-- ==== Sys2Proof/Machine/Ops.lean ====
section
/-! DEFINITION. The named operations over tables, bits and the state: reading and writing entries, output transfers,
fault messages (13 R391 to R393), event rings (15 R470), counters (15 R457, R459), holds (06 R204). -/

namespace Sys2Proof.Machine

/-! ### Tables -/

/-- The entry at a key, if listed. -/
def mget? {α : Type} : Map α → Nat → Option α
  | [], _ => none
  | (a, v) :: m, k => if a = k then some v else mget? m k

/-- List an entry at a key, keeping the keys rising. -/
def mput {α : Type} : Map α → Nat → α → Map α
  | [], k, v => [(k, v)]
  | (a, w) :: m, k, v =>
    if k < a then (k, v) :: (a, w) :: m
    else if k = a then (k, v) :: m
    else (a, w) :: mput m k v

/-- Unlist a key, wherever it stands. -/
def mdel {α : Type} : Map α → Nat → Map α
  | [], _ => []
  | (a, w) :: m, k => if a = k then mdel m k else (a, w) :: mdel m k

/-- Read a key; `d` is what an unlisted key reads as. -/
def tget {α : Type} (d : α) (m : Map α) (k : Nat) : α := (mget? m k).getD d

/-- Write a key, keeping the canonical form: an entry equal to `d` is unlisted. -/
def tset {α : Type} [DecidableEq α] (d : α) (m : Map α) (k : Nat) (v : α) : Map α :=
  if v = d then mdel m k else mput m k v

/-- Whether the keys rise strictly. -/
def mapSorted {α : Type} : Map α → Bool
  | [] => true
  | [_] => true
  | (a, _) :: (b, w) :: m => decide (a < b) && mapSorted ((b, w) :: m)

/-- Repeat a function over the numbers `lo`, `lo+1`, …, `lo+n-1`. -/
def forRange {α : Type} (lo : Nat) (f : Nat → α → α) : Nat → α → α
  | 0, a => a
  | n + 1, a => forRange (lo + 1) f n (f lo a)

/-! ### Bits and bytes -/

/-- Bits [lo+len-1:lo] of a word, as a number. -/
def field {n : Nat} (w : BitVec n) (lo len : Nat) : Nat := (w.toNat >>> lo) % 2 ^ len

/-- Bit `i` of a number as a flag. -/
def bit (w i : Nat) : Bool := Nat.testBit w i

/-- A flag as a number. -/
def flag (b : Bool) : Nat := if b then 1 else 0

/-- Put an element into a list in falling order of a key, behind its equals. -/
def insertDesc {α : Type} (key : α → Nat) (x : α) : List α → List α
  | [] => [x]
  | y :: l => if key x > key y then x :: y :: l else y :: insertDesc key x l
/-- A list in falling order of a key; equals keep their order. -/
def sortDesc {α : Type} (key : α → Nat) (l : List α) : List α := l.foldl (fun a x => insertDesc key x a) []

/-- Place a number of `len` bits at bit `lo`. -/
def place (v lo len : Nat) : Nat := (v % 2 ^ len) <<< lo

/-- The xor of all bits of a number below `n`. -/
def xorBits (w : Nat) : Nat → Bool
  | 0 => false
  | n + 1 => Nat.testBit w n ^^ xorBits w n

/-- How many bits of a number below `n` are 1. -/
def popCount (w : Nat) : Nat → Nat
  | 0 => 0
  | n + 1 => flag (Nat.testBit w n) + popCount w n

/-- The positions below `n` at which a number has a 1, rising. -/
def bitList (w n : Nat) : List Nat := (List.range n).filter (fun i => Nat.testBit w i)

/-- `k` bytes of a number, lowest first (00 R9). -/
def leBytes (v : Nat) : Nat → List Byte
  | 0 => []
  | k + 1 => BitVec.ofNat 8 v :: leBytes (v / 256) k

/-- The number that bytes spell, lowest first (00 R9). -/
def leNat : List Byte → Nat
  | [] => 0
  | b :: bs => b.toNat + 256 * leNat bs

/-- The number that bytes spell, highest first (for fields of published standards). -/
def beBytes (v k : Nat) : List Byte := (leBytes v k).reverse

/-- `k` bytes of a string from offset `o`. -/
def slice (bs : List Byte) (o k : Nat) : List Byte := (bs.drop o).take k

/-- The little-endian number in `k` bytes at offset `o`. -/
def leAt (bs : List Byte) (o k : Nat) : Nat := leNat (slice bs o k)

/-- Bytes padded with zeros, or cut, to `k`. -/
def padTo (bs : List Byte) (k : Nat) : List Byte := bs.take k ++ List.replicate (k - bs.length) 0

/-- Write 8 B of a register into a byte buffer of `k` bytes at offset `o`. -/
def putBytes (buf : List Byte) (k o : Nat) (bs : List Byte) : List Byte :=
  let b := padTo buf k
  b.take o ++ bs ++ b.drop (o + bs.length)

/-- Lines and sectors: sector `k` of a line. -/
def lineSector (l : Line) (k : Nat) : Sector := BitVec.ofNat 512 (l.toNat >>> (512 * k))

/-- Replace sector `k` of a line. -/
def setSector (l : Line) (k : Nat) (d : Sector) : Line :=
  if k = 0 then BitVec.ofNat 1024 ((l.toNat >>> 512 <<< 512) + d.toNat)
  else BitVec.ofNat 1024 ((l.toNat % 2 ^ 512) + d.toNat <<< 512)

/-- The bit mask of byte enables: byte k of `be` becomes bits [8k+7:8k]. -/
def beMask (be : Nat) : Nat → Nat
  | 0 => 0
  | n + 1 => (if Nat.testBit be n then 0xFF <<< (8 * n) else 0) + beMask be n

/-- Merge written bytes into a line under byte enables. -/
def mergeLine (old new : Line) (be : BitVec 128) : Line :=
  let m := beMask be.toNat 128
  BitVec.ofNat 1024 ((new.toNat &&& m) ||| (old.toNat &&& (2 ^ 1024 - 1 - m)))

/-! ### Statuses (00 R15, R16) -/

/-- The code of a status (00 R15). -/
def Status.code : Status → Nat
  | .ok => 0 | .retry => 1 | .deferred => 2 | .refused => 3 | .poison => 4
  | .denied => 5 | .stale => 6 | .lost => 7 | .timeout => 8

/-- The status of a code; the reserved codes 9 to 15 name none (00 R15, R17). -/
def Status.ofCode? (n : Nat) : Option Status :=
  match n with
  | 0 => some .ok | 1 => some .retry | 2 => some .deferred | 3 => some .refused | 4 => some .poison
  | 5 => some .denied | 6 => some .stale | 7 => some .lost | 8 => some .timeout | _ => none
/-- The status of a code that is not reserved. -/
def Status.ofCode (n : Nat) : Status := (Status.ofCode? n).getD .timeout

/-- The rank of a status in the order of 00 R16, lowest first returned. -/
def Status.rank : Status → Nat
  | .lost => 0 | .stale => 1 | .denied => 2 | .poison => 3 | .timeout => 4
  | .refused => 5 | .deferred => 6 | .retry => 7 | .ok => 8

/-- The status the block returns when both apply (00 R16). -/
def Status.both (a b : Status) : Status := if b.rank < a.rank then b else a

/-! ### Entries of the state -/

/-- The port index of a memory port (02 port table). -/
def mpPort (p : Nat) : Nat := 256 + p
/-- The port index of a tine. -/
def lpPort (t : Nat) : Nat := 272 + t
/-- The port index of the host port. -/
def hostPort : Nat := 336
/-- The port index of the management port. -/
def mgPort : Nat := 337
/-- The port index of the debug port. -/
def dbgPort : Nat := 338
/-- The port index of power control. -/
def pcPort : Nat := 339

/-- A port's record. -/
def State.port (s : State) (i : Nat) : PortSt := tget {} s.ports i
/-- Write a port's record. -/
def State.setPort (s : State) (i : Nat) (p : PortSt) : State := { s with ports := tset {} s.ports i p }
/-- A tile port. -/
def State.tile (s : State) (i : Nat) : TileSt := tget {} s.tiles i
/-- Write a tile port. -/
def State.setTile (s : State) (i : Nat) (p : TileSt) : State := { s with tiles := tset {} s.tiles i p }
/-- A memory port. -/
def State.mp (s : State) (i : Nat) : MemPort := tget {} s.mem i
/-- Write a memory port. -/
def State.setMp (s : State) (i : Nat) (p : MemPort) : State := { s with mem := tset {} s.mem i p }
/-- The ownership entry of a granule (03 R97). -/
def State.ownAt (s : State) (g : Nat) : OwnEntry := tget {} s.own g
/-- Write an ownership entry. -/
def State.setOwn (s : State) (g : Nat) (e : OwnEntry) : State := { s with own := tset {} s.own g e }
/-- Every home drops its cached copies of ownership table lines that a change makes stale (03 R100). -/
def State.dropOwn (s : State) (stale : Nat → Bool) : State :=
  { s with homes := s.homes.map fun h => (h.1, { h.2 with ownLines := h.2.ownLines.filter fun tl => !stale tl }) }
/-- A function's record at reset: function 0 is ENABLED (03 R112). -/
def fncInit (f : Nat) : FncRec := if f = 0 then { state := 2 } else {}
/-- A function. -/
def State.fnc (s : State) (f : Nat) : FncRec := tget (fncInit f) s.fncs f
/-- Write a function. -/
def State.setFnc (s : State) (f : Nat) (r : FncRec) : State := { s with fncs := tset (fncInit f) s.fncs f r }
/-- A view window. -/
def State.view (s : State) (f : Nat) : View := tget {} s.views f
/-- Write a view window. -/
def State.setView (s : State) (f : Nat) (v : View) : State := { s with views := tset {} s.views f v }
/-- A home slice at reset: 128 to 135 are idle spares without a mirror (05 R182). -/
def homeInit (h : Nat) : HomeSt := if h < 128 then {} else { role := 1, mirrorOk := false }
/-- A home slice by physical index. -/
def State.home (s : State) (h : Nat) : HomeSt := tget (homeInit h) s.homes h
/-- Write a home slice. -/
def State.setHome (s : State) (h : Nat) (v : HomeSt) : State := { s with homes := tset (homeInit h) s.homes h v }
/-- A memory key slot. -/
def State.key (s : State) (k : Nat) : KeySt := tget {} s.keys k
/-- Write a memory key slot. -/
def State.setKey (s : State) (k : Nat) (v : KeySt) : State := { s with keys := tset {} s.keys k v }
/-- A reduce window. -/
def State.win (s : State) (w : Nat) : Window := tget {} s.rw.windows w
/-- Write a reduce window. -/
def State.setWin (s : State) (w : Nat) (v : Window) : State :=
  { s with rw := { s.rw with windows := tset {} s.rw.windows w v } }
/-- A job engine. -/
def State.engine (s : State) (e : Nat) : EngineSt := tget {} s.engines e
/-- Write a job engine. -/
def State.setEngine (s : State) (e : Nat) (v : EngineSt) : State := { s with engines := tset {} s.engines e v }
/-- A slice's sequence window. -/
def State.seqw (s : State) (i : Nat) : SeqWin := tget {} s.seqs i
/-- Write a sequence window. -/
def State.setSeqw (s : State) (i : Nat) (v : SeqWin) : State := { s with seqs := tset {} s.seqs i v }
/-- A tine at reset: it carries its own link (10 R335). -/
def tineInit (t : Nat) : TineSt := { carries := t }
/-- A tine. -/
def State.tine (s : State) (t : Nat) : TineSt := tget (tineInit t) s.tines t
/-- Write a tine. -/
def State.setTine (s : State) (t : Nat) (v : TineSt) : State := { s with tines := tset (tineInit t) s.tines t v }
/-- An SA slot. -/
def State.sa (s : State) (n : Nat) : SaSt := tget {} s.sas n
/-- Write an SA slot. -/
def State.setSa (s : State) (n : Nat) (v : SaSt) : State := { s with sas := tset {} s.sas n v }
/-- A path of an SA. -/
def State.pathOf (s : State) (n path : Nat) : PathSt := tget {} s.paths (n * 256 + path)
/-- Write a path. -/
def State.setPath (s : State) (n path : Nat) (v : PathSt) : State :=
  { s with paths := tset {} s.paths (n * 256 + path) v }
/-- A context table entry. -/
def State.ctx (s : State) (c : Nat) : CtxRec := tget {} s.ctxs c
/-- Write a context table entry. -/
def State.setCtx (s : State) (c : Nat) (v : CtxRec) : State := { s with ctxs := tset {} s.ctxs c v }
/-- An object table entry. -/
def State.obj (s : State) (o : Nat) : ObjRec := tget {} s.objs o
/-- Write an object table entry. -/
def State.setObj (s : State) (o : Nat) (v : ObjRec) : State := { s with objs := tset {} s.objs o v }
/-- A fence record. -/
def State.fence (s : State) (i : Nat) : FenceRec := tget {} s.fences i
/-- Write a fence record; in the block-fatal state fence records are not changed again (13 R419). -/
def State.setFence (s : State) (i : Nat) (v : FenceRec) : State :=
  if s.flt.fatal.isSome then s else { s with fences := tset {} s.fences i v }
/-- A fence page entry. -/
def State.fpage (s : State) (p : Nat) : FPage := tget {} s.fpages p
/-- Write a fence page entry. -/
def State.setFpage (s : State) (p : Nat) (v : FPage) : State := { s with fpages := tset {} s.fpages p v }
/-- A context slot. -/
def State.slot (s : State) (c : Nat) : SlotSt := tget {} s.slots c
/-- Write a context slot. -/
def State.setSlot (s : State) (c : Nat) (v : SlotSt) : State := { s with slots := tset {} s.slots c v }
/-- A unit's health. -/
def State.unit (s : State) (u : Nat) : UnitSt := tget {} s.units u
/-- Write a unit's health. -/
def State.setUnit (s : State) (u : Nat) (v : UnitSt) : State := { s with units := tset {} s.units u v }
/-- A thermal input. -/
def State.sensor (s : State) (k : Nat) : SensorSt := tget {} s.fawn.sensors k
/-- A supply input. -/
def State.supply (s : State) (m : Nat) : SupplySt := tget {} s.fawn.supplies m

* * *

EXERCISE
Could you please retype the lines from the start of the data through the line with "keys rising. -/", both included, and nothing else?

YOUR RESPONSE
-- ==== Sys2Proof/Machine/Ops.lean ====
section
/-! DEFINITION. The named operations over tables, bits and the state: reading and writing entries, output transfers,
fault messages (13 R391 to R393), event rings (15 R470), counters (15 R457, R459), holds (06 R204). -/

namespace Sys2Proof.Machine

/-! ### Tables -/

/-- The entry at a key, if listed. -/
def mget? {α : Type} : Map α → Nat → Option α
  | [], _ => none
  | (a, v) :: m, k => if a = k then some v else mget? m k

/-- List an entry at a key, keeping the keys rising. -/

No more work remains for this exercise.